* _Available records_:
@[simp] theorem endFlit_hard (p : Nat) (d : Dev) : hard (endFlit p d) = hard d := by
  unfold endFlit; simp

@[simp] theorem sendNew_hard (p vc ctr : Nat) (bs : List Byte) (d : Dev) : hard (sendNew p vc ctr bs d) = hard d := by
  unfold sendNew; simp

@[simp] theorem purgeAged_hard (p : Nat) (d : Dev) : hard (purgeAged p d) = hard d := by
  unfold purgeAged; simp [foldl_hard]

@[simp] theorem noteReq_hard (ms : List LinkMsg) (d : Dev) : hard (noteReq ms d) = hard d := by
  unfold noteReq; simp

theorem sendNibFlit_hard {p : Nat} {d d' : Dev} (h : sendNibFlit p d = some d') : hard d' = hard d := by
  unfold sendNibFlit at h
  dsimp only at h
  (repeat' split at h) <;> cases h <;> simp [foldl_hard]

theorem sendPart_hard {p : Nat} {c : TxCur} {d d' : Dev} (h : sendPart p c d = some d') : hard d' = hard d := by
  unfold sendPart at h
  dsimp only at h
  split at h
  · cases h
  · cases h; split <;> simp

@[simp] theorem chooseNew_hard (p : Nat) :
    ∀ (a0 : Nat) (a1 : Dev), hard (chooseNew p a0 a1).2 = hard a1 := by
  intro a0
  induction a0 with
  | _ =>
    intros
    unfold chooseNew
    (repeat' split)
    all_goals (try simp_all)
    all_goals (repeat' split)
    all_goals (try simp_all)
    all_goals (repeat' split)
    all_goals (try simp_all)

theorem sendPacketFlit_hard {p : Nat} {d d' : Dev} (h : sendPacketFlit p d = some d') : hard d' = hard d := by
  have k := chooseNew_hard p 256 d
  unfold sendPacketFlit at h
  split at h <;> rename_i q <;> rw [q] at k
  · cases h; simpa using k
  · rw [sendPart_hard h]; simpa using k

@[simp] theorem sendIdle_hard (p : Nat) (d : Dev) : hard (sendIdle p d) = hard d := by
  unfold sendIdle; simp

theorem sendReplay_hard {p : Nat} {d d' : Dev} (h : sendReplay p d = some d') : hard d' = hard d := by
  unfold sendReplay at h
  dsimp only at h
  (repeat' split at h) <;> cases h <;> simp

theorem sendFresh_hard {p : Nat} {d d' : Dev} (h : sendFresh p d = some d') : hard d' = hard d := by
  unfold sendFresh at h
  dsimp only at h
  split at h
  · cases h
  · split at h
    · rename_i k; cases h; exact sendNibFlit_hard k
    · split at h
      · cases h
      · split at h
        · exact sendPart_hard h
        · exact sendPacketFlit_hard h

@[simp] theorem flitSlot_hard (p : Nat) (d : Dev) : hard (flitSlot p d) = hard d := by
  have fresh : ∀ d : Dev, hard ((sendFresh p d).getD (sendIdle p d)) = hard d := by
    intro d
    cases h : sendFresh p d with
    | none => simp
    | some e => simpa using sendFresh_hard h
  have go : ∀ b : Prop, [Decidable b] → hard (tryOutage p (endFlit p (if b then sendIdle p (purgeAged p d)
      else match sendReplay p (purgeAged p d) with
        | some d2 => d2
        | none => (sendFresh p (purgeAged p d)).getD (sendIdle p (purgeAged p d))))) = hard d := by
    intro b _
    rw [tryOutage_hard, endFlit_hard]
    split
    · rw [sendIdle_hard, purgeAged_hard]
    · split
      · rename_i h; rw [sendReplay_hard h, purgeAged_hard]
      · rw [fresh, purgeAged_hard]
  unfold flitSlot
  dsimp only
  split
  · rw [endFlit_hard, sendIdle_hard]
  · exact go _
  · exact go _
  · exact go _
  · rfl

@[simp] theorem ppsEdge_hard (old : Word64) (d : Dev) : hard (ppsEdge old d) = hard d := by
  unfold ppsEdge; simp

@[simp] theorem ppsFall_hard (d : Dev) : hard (ppsFall d) = hard d := by
  unfold ppsFall; simp

@[simp] theorem correctTime_hard (off : Int) (d : Dev) : hard (correctTime off d) = hard d := by
  unfold correctTime; simp

@[simp] theorem timeResp_hard (m : LinkMsg) (t1 t4 : Word64) (d : Dev) : hard (timeResp m t1 t4 d) = hard d := by
  unfold timeResp; simp

@[simp] theorem ftSetWrite_hard (w : Wr) (d : Dev) : hard (ftSetWrite w d) = hard d := by
  unfold ftSetWrite; (repeat' split) <;> simp

@[simp] theorem clockCycle_hard (d : Dev) : hard (clockCycle d) = hard d := by
  unfold clockCycle; simp

@[simp] theorem svcDown_hard (n : Nat) (d : Dev) : hard (svcDown n d) = hard d := by
  unfold svcDown; simp [foldl_hard]

@[simp] theorem trySpeed_hard (n : Nat) (d : Dev) : hard (trySpeed n d) = hard d := by
  unfold trySpeed; (repeat' split) <;> simp

@[simp] theorem takeFrameAck_hard (n : Nat) (f : Frame) (d : Dev) : hard (takeFrameAck n f d) = hard d := by
  unfold takeFrameAck; simp

theorem svcArrive_hard {code : BitVec 4} {n : Nat} {f : Frame} {handle : Nat → Dev → Dev}
    (h : ∀ t d, hard (handle t d) = hard d) (d : Dev) : hard (svcArrive code n f handle d) = hard d := by
  unfold svcArrive; dsimp only; (repeat' split) <;> simp [h]

@[simp] theorem dropFrame_hard (a : Option (Nat × Nat)) (d : Dev) : hard (dropFrame a d) = hard d := by
  unfold dropFrame; (repeat' split) <;> simp

@[simp] theorem forwardOn_hard (p : Nat) (f : Frame) (a : Option (Nat × Nat)) (d : Dev) :
    hard (forwardOn p f a d) = hard d := by
  unfold forwardOn; simp

@[simp] theorem forwardUp_hard (f : Frame) (a : Option (Nat × Nat)) (d : Dev) : hard (forwardUp f a d) = hard d := by
  unfold forwardUp; (repeat' split) <;> simp

theorem followPath_hard {f : Frame} {a : Option (Nat × Nat)} {consume : Frame → Dev → Dev}
    (h : ∀ f d, hard (consume f d) = hard d) (d : Dev) : hard (followPath f a consume d) = hard d := by
  unfold followPath; (repeat' split) <;> simp [h]

theorem routeFrame_hard {f : Frame} {a : Option (Nat × Nat)} {up consume : Frame → Dev → Dev}
    (hu : ∀ f d, hard (up f d) = hard d) (h : ∀ f d, hard (consume f d) = hard d) (d : Dev) :
    hard (routeFrame f a up consume d) = hard d := by
  unfold routeFrame; dsimp only; (repeat' split) <;> simp [h, hu, followPath_hard h, foldl_hard]

@[simp] theorem mgrTake_hard (f : Frame) (d : Dev) : hard (mgrTake f d) = hard d := by
  unfold mgrTake; simp

@[simp] theorem sendToManager_hard (ftype : BitVec 4) (payload : List Byte) (d : Dev) :
    hard (sendToManager ftype payload d) = hard d := by
  unfold sendToManager; simp

theorem svcFrame_hard {code : BitVec 4} {n : Nat} {f : Frame} {consume : Frame → Dev → Dev}
    (h : ∀ f d, hard (consume f d) = hard d) (d : Dev) : hard (svcFrame code n f consume d) = hard d := by
  unfold svcFrame; exact svcArrive_hard (fun t d => routeFrame_hard (by simp) h d) d

@[simp] theorem helloIn_hard (n : Nat) (f : Frame) (d : Dev) : hard (helloIn n f d) = hard d := by
  unfold helloIn; simp

@[simp] theorem adopt_hard (n term hops : Nat) (unit : Word64) (d : Dev) :
    hard (adopt n term hops unit d) = hard d := by
  unfold adopt; simp

@[simp] theorem joinTree_hard (n term hops : Nat) (unit : Word64) (d : Dev) :
    hard (joinTree n term hops unit d) = hard d := by
  unfold joinTree; simp; (repeat' split) <;> simp

@[simp] theorem passHeartbeat_hard (n term seq : Nat) (demoted : Bool) (f : Frame) (d : Dev) :
    hard (passHeartbeat n term seq demoted f d) = hard d := by
  unfold passHeartbeat; simp [foldl_hard]

@[simp] theorem heartbeatIn_hard (n : Nat) (f : Frame) (d : Dev) : hard (heartbeatIn n f d) = hard d := by
  unfold heartbeatIn; simp

@[simp] theorem sendHeartbeat_hard (d : Dev) : hard (sendHeartbeat d) = hard d := by
  unfold sendHeartbeat; simp [foldl_hard]

@[simp] theorem discoverIn_hard (f : Frame) (d : Dev) : hard (discoverIn f d) = hard d := by
  unfold discoverIn; simp

@[simp] theorem meterNotify_hard (d : Dev) : hard (meterNotify d) = hard d := by
  have k : ∀ v, hard { d with isl := { d.isl with seen := v } } = hard d :=
    fun v => hard_eq rfl rfl Iff.rfl Iff.rfl Iff.rfl Iff.rfl
  unfold meterNotify; dsimp only; (repeat' split) <;> simp [k]

theorem updIsl_hard {g : Isl → Isl} (h : ∀ i, (g i).acked = i.acked) (d : Dev) : hard (updIsl g d) = hard d :=
  hard_eq rfl (h _) Iff.rfl Iff.rfl Iff.rfl Iff.rfl

@[simp] theorem storeBlock_hard (b : MBlock) (d : Dev) : hard (storeBlock b d) = hard d :=
  hard_eq rfl rfl Iff.rfl Iff.rfl Iff.rfl Iff.rfl

@[simp] theorem minuteBoundary_hard (d : Dev) : hard (minuteBoundary d) = hard d := by
  unfold minuteBoundary; dsimp only; (repeat' split) <;> simp [updIsl_hard]

@[simp] theorem deliver_hard (tap : Nat) (d : Dev) : hard (deliver tap d) = hard d := by
  refine hard_eq rfl ?_ Iff.rfl Iff.rfl Iff.rfl Iff.rfl
  unfold deliver; dsimp only; (repeat' split) <;> simp

@[simp] theorem islandCycle_hard (d : Dev) : hard (islandCycle d) = hard d := by
  unfold islandCycle; (repeat' split) <;> simp [updIsl_hard]

@[simp] theorem islandUp_hard (sealOpen : Bool) (d : Dev) : hard (islandUp sealOpen d) = hard d :=
  updIsl_hard (fun i => by dsimp only; split <;> simp) d

@[simp] theorem readersReady_hard (d : Dev) : hard (readersReady d) = hard d := updIsl_hard (fun _ => rfl) d

@[simp] theorem bump_hard (k n : Nat) (d : Dev) : hard (bump k n d) = hard d := by
  unfold bump; simp

@[simp] theorem countOne_hard (occs : List Occ) (k : Nat) (sel : Word64) (d : Dev) :
    hard (countOne occs k sel d) = hard d := by
  unfold countOne; simp

@[simp] theorem clearCounters_hard (d : Dev) : hard (clearCounters d) = hard d :=
  hard_eq rfl rfl Iff.rfl Iff.rfl (map_rising_iff _ _ fun _ => rfl) Iff.rfl

@[simp] theorem pmuTick_hard (d : Dev) : hard (pmuTick d) = hard d := by
  unfold pmuTick; simp [foldl_hard]

@[simp] theorem dumpTick_hard (d : Dev) : hard (dumpTick d) = hard d := by
  unfold dumpTick; simp

@[simp] theorem postEngine_hard (code : EvCode) (engine spare slot : Nat) (d : Dev) :
    hard (postEngine code engine spare slot d) = hard d := by
  unfold postEngine; simp [foldl_hard]

@[simp] theorem loseMctx_hard (m : Nat) (d : Dev) : hard (loseMctx m d) = hard d := by
  unfold loseMctx; simp; (repeat' split) <;> simp

@[simp] theorem loseSlot_hard (engine slot : Nat) (d : Dev) : hard (loseSlot engine slot d) = hard d := by
  unfold loseSlot; simp [foldl_hard]

@[simp] theorem inkUnitFailed_hard (u : Nat) (d : Dev) : hard (inkUnitFailed u d) = hard d := by
  unfold inkUnitFailed; simp

@[simp] theorem fenceSlot_hard (slot : Nat) (d : Dev) : hard (fenceSlot slot d) = hard d := by
  unfold fenceSlot; simp [foldl_hard]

* _Exercise brief_: Up to and including the line with "unfold sendNew; simp", restate the records above word for word from the very first line.

* _Response to the task_:
@[simp] theorem endFlit_hard (p : Nat) (d : Dev) : hard (endFlit p d) = hard d := by
  unfold endFlit; simp

@[simp] theorem sendNew_hard (p vc ctr : Nat) (bs : List Byte) (d : Dev) : hard (sendNew p vc ctr bs d) = hard d := by
  unfold sendNew; simp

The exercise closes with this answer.